As I mentioned in the gameplay section, trips can be somewhat monotonous, and, although, as I have already said, there are options for accelerated and thus make them more enjoyable, the soundtrack is what you enjoy. On many occasions I was involved in an internal debate in which I could not decide whether to walk slowly listening to the music in the background, or if, on the contrary, it was more important to go faster, sacrificing part of the musical delight on the way, Whistled melodies are superimposed on the background songs, and although they are quite good, they do not reach their level.
Leaving aside the more strictly musical section, it is important to highlight the excellent work that has been done in folding all the stories that happen to you. The narrator is always the same in these, but it has never weighed me down, quite the contrary, since the production values in this section are quite high, and the man has a perfect voice for the role he plays. On the other side we have the main characters that you talk to at the bonfires and move the story forward. These are also dubbed, although this time each one has a different voice, which, fortunately, adapts perfectly to the type of person he is, and we see it reflected so well through his designs and stories.

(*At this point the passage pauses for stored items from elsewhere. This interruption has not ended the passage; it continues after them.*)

section
/-! PROOFS. What the statements of the commands share: the result codes of the words with a listed opcode
(60_exceptions.md R183, R184), and the commands that write RESULT and RESULT_AUX only (10_state.md R28). -/

namespace Sys2Proof.Machine

/-! ## Result codes -/

/-- The configuration that a listed opcode needs is missing (R183). -/
def unconfiguredFor (op : Byte) (s : State) : Prop :=
  (op = 0x21#8 ∨ op = 0x22#8) ∧ s.ecLen = 0#8 ∨ (op = 0x30#8 ∨ op = 0x31#8 ∨ op = 0x32#8) ∧ s.version = 0#8

/-- R183: the configuration comes last. -/
theorem check_of_legal_argument {w : Word} {s : State} (hop : opField w ∈ listedOps) (hrsv : rsvField w = 0#8)
    (hargs : argsInRange s.params (opField w) (argA w) (argB w) = true) :
    (unconfiguredFor (opField w) s ∧ check w s = .notConfigured) ∨
      (¬ unconfiguredFor (opField w) s ∧ check w s = .ok) := by
  simp only [check, hop, hrsv, hargs, unconfiguredFor, not_true_eq_false, ne_eq, if_false, reduceCtorEq]
  split
  · exact .inl ⟨.inl ‹_›, rfl⟩
  split
  · exact .inl ⟨.inr ‹_›, rfl⟩
  · exact .inr ⟨not_or.mpr ⟨‹_›, ‹_›⟩, rfl⟩

/-- The result codes of a listed opcode, from what its row admits and what it needs. -/
theorem codesOf_of_row {op : Byte} {bad : Word → Prop} {unconfigured : Prop} {s : State} (hop : op ∈ listedOps)
    (hbad : ∀ w, bad w ↔ rsvField w ≠ 0#8 ∨ argsInRange s.params op (argA w) (argB w) = false)
    (hun : unconfigured ↔ unconfiguredFor op s) : CodesOf op bad unconfigured s := by
  rintro w rfl
  rw [hbad, hun]
  by_cases h : rsvField w ≠ 0#8 ∨ argsInRange s.params (opField w) (argA w) (argB w) = false
  · simp [check_of_illegal_argument hop h, h]
  · simp only [not_or, not_not, Bool.not_eq_false] at h
    obtain ⟨hu, hc⟩ | ⟨hu, hc⟩ := check_of_legal_argument hop h.1 h.2 <;> simp [hc, h, hu]

/-! ## The commands that write RESULT and RESULT_AUX -/

/-- R28, R164: a command whose effect is to write the two results completes, and leaves all else. -/
theorem exec_setResult {i : Instr} {s : State} {x y : Word} (hcode : codeOf i s = .ok)
    (heffect : effectOf i s = setResult x y s) :
    ∃ t, exec i s = .next t ∧ Completed .ok i.opcode s t ∧ t.result = x ∧ t.resultAux = y ∧ SameControl s t
      ∧ SameEncoder s t ∧ t.version = s.version ∧ SameSelection s t ∧ SameScores s t ∧ SameCells s t
      ∧ SameAgents s t := by
  refine ⟨_, exec_ok hcode, ?_⟩
  rw [heffect]
  simp [Completed, SameControl, SameEncoder, SameSelection, SameScores, SameCells, SameAgents, State.byteAt]

end Sys2Proof.Machine
end
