-- ==== Sys2Proof/Machine/Dispatch.lean ====
section
/-! DEFINITION. exec: one arm per constructor of Instr, each one direct call of its meaning. -/

namespace Sys2Proof.Machine

def exec (i : Instr) (s : State) : Host.Outcome State Fault Refusal :=
  match i with
  | .add rd ra rb => Sys2Proof.Machine.execAdd rd ra rb s
  | .sub rd ra rb => Sys2Proof.Machine.execSub rd ra rb s
  | .addi rd ra imm => Sys2Proof.Machine.execAddi rd ra imm s
  | .and rd rb => Sys2Proof.Machine.execAnd rd rb s
  | .or rd rb => Sys2Proof.Machine.execOr rd rb s
  | .xor rd rb => Sys2Proof.Machine.execXor rd rb s
  | .andn rd rb => Sys2Proof.Machine.execAndn rd rb s
  | .adc rd rb => Sys2Proof.Machine.execAdc rd rb s
  | .sbc rd rb => Sys2Proof.Machine.execSbc rd rb s
  | .andi rd imm => Sys2Proof.Machine.execAndi rd imm s
  | .ori rd imm => Sys2Proof.Machine.execOri rd imm s
  | .xori rd imm => Sys2Proof.Machine.execXori rd imm s
  | .andni rd imm => Sys2Proof.Machine.execAndni rd imm s
  | .adci rd imm => Sys2Proof.Machine.execAdci rd imm s
  | .sbci rd imm => Sys2Proof.Machine.execSbci rd imm s
  | .srli rd imm => Sys2Proof.Machine.execSrli rd imm s
  | .srai rd imm => Sys2Proof.Machine.execSrai rd imm s
  | .slli rd imm => Sys2Proof.Machine.execSlli rd imm s
  | .srxi rd imm => Sys2Proof.Machine.execSrxi rd imm s
  | .slxi rd imm => Sys2Proof.Machine.execSlxi rd imm s
  | .lw rd ra imm => Sys2Proof.Machine.execLw rd ra imm s
  | .lb rd ra imm => Sys2Proof.Machine.execLb rd ra imm s
  | .sw rd ra imm => Sys2Proof.Machine.execSw rd ra imm s
  | .sb rd ra imm => Sys2Proof.Machine.execSb rd ra imm s
  | .jal rd ra imm => Sys2Proof.Machine.execJal rd ra imm s
  | .br disp => Sys2Proof.Machine.execBr disp s
  | .beq disp => Sys2Proof.Machine.execBeq disp s
  | .bne disp => Sys2Proof.Machine.execBne disp s
  | .bc disp => Sys2Proof.Machine.execBc disp s
  | .bnc disp => Sys2Proof.Machine.execBnc disp s
  | .bv disp => Sys2Proof.Machine.execBv disp s
  | .bnv disp => Sys2Proof.Machine.execBnv disp s
  | .blt disp => Sys2Proof.Machine.execBlt disp s
  | .bge disp => Sys2Proof.Machine.execBge disp s
  | .ble disp => Sys2Proof.Machine.execBle disp s
  | .bgt disp => Sys2Proof.Machine.execBgt disp s
  | .bltu disp => Sys2Proof.Machine.execBltu disp s
  | .bgeu disp => Sys2Proof.Machine.execBgeu disp s
  | .bleu disp => Sys2Proof.Machine.execBleu disp s
  | .bgtu disp => Sys2Proof.Machine.execBgtu disp s
  | .call imm12 => Sys2Proof.Machine.execCall imm12 s
  | .imm imm12 => Sys2Proof.Machine.execImm imm12 s

end Sys2Proof.Machine
end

Before closing this brief section, two notes:
- The situations in which you hear stories that have happened to you but changed are not narrated, so there is only text.
- The game is only translated and dubbed into English, so it is necessary to have a medium level to understand it.
Duration
Finishing the game would take us a few 17 hours on average but magic, in my opinion it's in the first 2 hours, since after this it is just doing the same thing again, going from one side to the other collecting stories and meeting characters, something that, again, sounds good on paper, but something else is still missing.
conclusion
The time has come to put an end to this analysis, the time to give you a general summary of what I have found. Where the Water Tastes Like Wine I think it's a very good game, an almost excellent one. It is this type of game that helps us appreciate beauty in something that surprises us.
Where the Water Tastes Like Wine is now available in digital format, through the Nintendo Switch eShop, at a price of € 19.99. You must have a free space on your console or microSD card of 1510.00 MB to download it.